/---

-- ==== Sys2Proof/Tests/Slice0.lean ====
section
/-! SUPPORT. The model's own tests: the smoke test of WellFormed, words written out bit by bit from
R40 and R53, one or two small values per instruction taken from `95_test_vectors.md`, and a witness for
the hypotheses of every statement that has some. -/

namespace Sys2Proof.Tests

open Sys2Proof.Machine Sys2Proof.Safety

/-- Key A of `95_test_vectors.md`. -/
def keyA : Key :=
  #v[0x00, 0x11, 0x22, 0x33, 0x44, 0x55, 0x66, 0x77, 0x88, 0x99, 0xaa, 0xbb, 0xcc, 0xdd, 0xee, 0xff]

/-- The subkeys of key A, from V2. -/
def ekA : Subkeys :=
  #v[0x0011, 0x2233, 0x4455, 0x6677, 0x8899, 0xAABB, 0xCCDD, 0xEEFF,
     0xCF51, 0x8E7F, 0x5E29, 0x673A, 0xCDBC, 0x07D6, 0xBF35, 0x5E11,
     0x0151, 0x007F, 0x0029, 0x013A, 0x01BC, 0x01D6, 0x0135, 0x0011,
     0x0067, 0x0047, 0x002F, 0x0033, 0x0066, 0x0003, 0x005F, 0x002F]

/-- The plaintext of V1. -/
def plain : Block := #v[0x01, 0x23, 0x45, 0x67, 0x89, 0xab, 0xcd, 0xef]

/-- The ciphertext of V1. -/
def cipher : Block := #v[0x8b, 0x1d, 0xa5, 0xf5, 0x6a, 0xb3, 0xd0, 0x7c]

/-- A core with key A loaded, whose micro-operation halves are the block of V9. -/
def loaded : State := { State.reset with ek := ekA, kv := true, halves := ⟨0x01234567, 0x89ABCDEF⟩ }

/-- The response of an outcome, where it is a next state with one. -/
def answer (o : Host.Outcome State Fault Refusal) : Option Response :=
  match o with
  | .next t => t.response
  | .fault _ => none
  | .refused _ => none

/-- The halves of an outcome, where it is a next state. -/
def halvesOf (o : Host.Outcome State Fault Refusal) : Option Halves :=
  match o with
  | .next t => some t.halves
  | .fault _ => none
  | .refused _ => none

/-! ### WellFormed: one ill-formed code for each check (R54) -/

theorem test_wellFormed_refuses_fl_10 : (Words.micro 0b00_0_1010#7).wellFormed = false := by decide
theorem test_wellFormed_refuses_flinv_15 : (Words.micro 0b01_1_1111#7).wellFormed = false := by decide
theorem test_wellFormed_refuses_fox_8 : (Words.micro 0b10_0_1000#7).wellFormed = false := by decide
theorem test_wellFormed_refuses_u_3 : (Words.micro 0b11_0_0000#7).wellFormed = false := by decide
theorem test_wellFormed_accepts_fl_9 : (Words.micro 0b00_1_1001#7).wellFormed = true := by decide

/-! ### Decoding: words written out from R40 and R53 -/

theorem test_decode_blksize : decode (.command 0b00_11111111#10 0 0) = .ok .blksize := by decide

theorem test_decode_keyload :
    decode (.command 0b01_00010000#10 0x00112233445566778899aabbccddeeff#128 0) =
      .ok (.keyload 16 keyA) := by rfl

theorem test_decode_encrypt :
    decode (.command 0b10_00000000#10 0 0x0123456789abcdef#64) = .ok (.encrypt plain) := by rfl

theorem test_decode_decrypt :
    decode (.command 0b11_00000000#10 0 0x8b1da5f56ab3d07c#64) = .ok (.decrypt cipher) := by rfl

theorem test_decode_fl : decode (.micro 0b00_1_1001#7) = .ok (.fl .d1 9) := by decide
theorem test_decode_flinv : decode (.micro 0b01_0_1000#7) = .ok (.flinv .d0 8) := by decide
theorem test_decode_fox : decode (.micro 0b10_1_0110#7) = .ok (.fox .d1 6) := by decide
theorem test_decode_u_3 : decode (.micro 0b11_0_0001#7) = .error .unusedUop := by decide

theorem test_table_word_keyload :
    (decodeTableWord 16 0x110).isSome = true ∧ decodeTableWord 8 0x41 = some (.fox .d0 1) ∧
      decodeTableWord 16 0x400 = none ∧ decodeTableWord 8 0x80 = none := by decide

/-! ### The function units (V5, V6, V7) -/

theorem test_fi_V5 :
    fi 0x2233 0x4455 = 0x8E7F ∧ fi 0xFFFF 0x0000 = 0x804D ∧ fi 0x1234 0xABCD = 0x7D23 ∧
      fi 0x007F 0x0000 = 0x8200 := by decide

theorem test_fo_V6 :
    fo ekA 0x01234567 0 = 0x450666DE ∧ fo ekA 0xFFFFFFFF 7 = 0x67AA0F0F ∧
      fo ekA 0x89ABCDEF 3 = 0x929F66F1 := by decide

theorem test_fl_V7 :
    fl ekA 0x01234567 8 = 0x5E4C4566 ∧ fl ekA 0xFFFFFFFF 9 = 0xBF2440CA ∧
      fl ekA 0x00020000 2 = 0x5E110002 := by decide

theorem test_flinv_V7 :
    flinv ekA 0x01234567 5 = 0xCCDC89FB ∧ flinv ekA 0x00000000 9 = 0x00110011 := by decide

/-! ### The instructions -/

/-- Key B of V4, wrap-around subkey EK[15] = FI(EK[7], EK[0]). -/
theorem test_keyload_V4 :
    (keySchedule #v[0, 1, 2, 3, 4, 5, 6, 7, 8, 9, 10, 11, 12, 13, 14, 15])[15] = 0xB625 ∧
      (keySchedule #v[0, 1, 2, 3, 4, 5, 6, 7, 8, 9, 10, 11, 12, 13, 14, 15])[31] = 0x005B := by decide

/-- V14: 32 bytes are not cut to 16. -/
theorem test_keyload_V14 :
    answer (exec (.keyload 32 keyA) State.reset) = some ⟨.invalidKeySize, 32, none⟩ := by decide

theorem test_encrypt_V1 :
    answer (exec (.encrypt plain) loaded) = some ⟨.ok, 0, some cipher⟩ := by decide

theorem test_encrypt_V15 :
    answer (exec (.encrypt plain) State.reset) = some ⟨.noKey, 0, none⟩ := by decide

theorem test_decrypt_V11 :
    answer (exec (.decrypt plain) loaded) =
      some ⟨.ok, 0, some #v[0x34, 0x5c, 0xbc, 0xe4, 0x77, 0x58, 0x54, 0x69]⟩ := by decide

theorem test_blksize_V15 : answer (exec .blksize State.reset) = some ⟨.ok, 8, none⟩ := by decide

/-- V9 step 1. -/
theorem test_execFl_V9 :
    halvesOf (exec (.fl .d0 0) loaded) = some ⟨0xFE544566, 0x89ABCDEF⟩ := by decide

/-- V10 step 17 undoes V9 step 1. -/
theorem test_execFlinv_V10 :
    halvesOf (exec (.flinv .d0 0) { loaded with halves := ⟨0xFE544566, 0x4474C5C6⟩ }) =
      some ⟨0x01234567, 0x4474C5C6⟩ := by decide

/-- V9 step 3. -/
theorem test_execFox_V9 :
    halvesOf (exec (.fox .d1 0) { loaded with halves := ⟨0xFE544566, 0x4474C5C6⟩ }) =
      some ⟨0xFE544566, 0x79158B95⟩ := by decide

/-- A presented header is executed by the very next step, with key A's words on the ports. -/
theorem test_step_encrypt :
    answer (step { loaded with
      pending := [.words (.command 0x200#10 0 0xfedcba9876543210#64)] }) =
        some ⟨.ok, 0, some #v[0x04, 0xb6, 0x82, 0x40, 0xb1, 0x3b, 0xe9, 0x5d]⟩ := by decide

/-! ### Witnesses: the hypotheses of the statements can be met -/

/-- MicroCodeIsTheEncodingOfWhatItDecodesTo. -/
theorem witness_micro_decodes : decode (.micro 0x50#7) = .ok (.fox .d1 0) := by decide

/-- PortsCarryByteZeroMostSignificant, MemReadIsBigEndian, MemWriteStoresFourBytesAndNothingElse and
KeyScheduleBuildsTheFourGroups: first and last offsets, and bytes outside a written word. -/
theorem witness_offsets :
    (0 < 8 ∧ 7 < 8 ∧ 0 < 16 ∧ 15 < 16) ∧ (0 + 2 ≤ 16 ∧ 14 + 2 ≤ 16) ∧ (0 + 4 ≤ 8 ∧ 4 + 4 ≤ 8) ∧
      (3 < 8 ∧ 3 < 4) ∧ (4 < 8 ∧ 0 + 4 ≤ 4) := by decide

/-- KeyloadCommitsTheScheduleOrFaults and InvalidKeySizeIsRaisedExactlyByWrongLengths: the lengths
next to 16, and a response that reports the fault. -/
theorem witness_key_lengths :
    (16 : BitVec 8) = 16 ∧ (15 : BitVec 8) ≠ 16 ∧ (17 : BitVec 8) ≠ 16 ∧
      isCommand (.keyload 15 keyA) = true ∧
      exec (.keyload 15 keyA) State.reset =
        .next { State.reset with response := some ⟨.invalidKeySize, 15, none⟩ } :=
  ⟨rfl, by decide, by decide, rfl, rfl⟩

/-- Subkeys that differ from `ekA` in EK[31] only. -/
def ekA' : Subkeys := ekA.set 31 0xFFFF

/-- FoReadsOnlyTheSevenListedSubkeys (row k = 0) and DerivedGroupsAreNeverRead. -/
theorem witness_subkeys_agree :
    ekA ≠ ekA' ∧ (∀ j : Fin 32, j.val ∈ [0, 13, 2, 9, 7, 11, 4] → ekA[j.val] = ekA'[j.val]) ∧
      (∀ j : Fin 16, ekA[j.val] = ekA'[j.val]) := by decide

/-- FlAndFlinvCornerCases: an AND key of zeros and an OR key of ones. -/
theorem witness_fl_corners :
    flAndKey State.reset.ek 0 = 0 ∧ flOrKey (State.reset.ek.set 14 0xFFFF) 0 = 0xFFFF := by decide

/-- The statements on keyed and unkeyed transforms (ENCRYPT, DECRYPT, NoKey, round trip, commuting,
no state written, determinism). -/
theorem witness_keyed_and_unkeyed :
    loaded.kv = true ∧ State.reset.kv = false ∧ isTransform (.encrypt plain) = true ∧
      isTransform (.decrypt cipher) = true := by decide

\---

▶ [Your instructions]:
Which lines above run from the one containing "FI(EK[7], EK[0]). -/" down to the one containing "pending := [.words"? Repeat exactly those, both ends included, and nothing else.

▶ [Response]:
/-- Key B of V4, wrap-around subkey EK[15] = FI(EK[7], EK[0]). -/
theorem test_keyload_V4 :
    (keySchedule #v[0, 1, 2, 3, 4, 5, 6, 7, 8, 9, 10, 11, 12, 13, 14, 15])[15] = 0xB625 ∧
      (keySchedule #v[0, 1, 2, 3, 4, 5, 6, 7, 8, 9, 10, 11, 12, 13, 14, 15])[31] = 0x005B := by decide

/-- V14: 32 bytes are not cut to 16. -/
theorem test_keyload_V14 :
    answer (exec (.keyload 32 keyA) State.reset) = some ⟨.invalidKeySize, 32, none⟩ := by decide

theorem test_encrypt_V1 :
    answer (exec (.encrypt plain) loaded) = some ⟨.ok, 0, some cipher⟩ := by decide

theorem test_encrypt_V15 :
    answer (exec (.encrypt plain) State.reset) = some ⟨.noKey, 0, none⟩ := by decide

theorem test_decrypt_V11 :
    answer (exec (.decrypt plain) loaded) =
      some ⟨.ok, 0, some #v[0x34, 0x5c, 0xbc, 0xe4, 0x77, 0x58, 0x54, 0x69]⟩ := by decide

theorem test_blksize_V15 : answer (exec .blksize State.reset) = some ⟨.ok, 8, none⟩ := by decide

/-- V9 step 1. -/
theorem test_execFl_V9 :
    halvesOf (exec (.fl .d0 0) loaded) = some ⟨0xFE544566, 0x89ABCDEF⟩ := by decide

/-- V10 step 17 undoes V9 step 1. -/
theorem test_execFlinv_V10 :
    halvesOf (exec (.flinv .d0 0) { loaded with halves := ⟨0xFE544566, 0x4474C5C6⟩ }) =
      some ⟨0x01234567, 0x4474C5C6⟩ := by decide

/-- V9 step 3. -/
theorem test_execFox_V9 :
    halvesOf (exec (.fox .d1 0) { loaded with halves := ⟨0xFE544566, 0x4474C5C6⟩ }) =
      some ⟨0xFE544566, 0x79158B95⟩ := by decide

/-- A presented header is executed by the very next step, with key A's words on the ports. -/
theorem test_step_encrypt :
    answer (step { loaded with
      pending := [.words (.command 0x200#10 0 0xfedcba9876543210#64)] }) =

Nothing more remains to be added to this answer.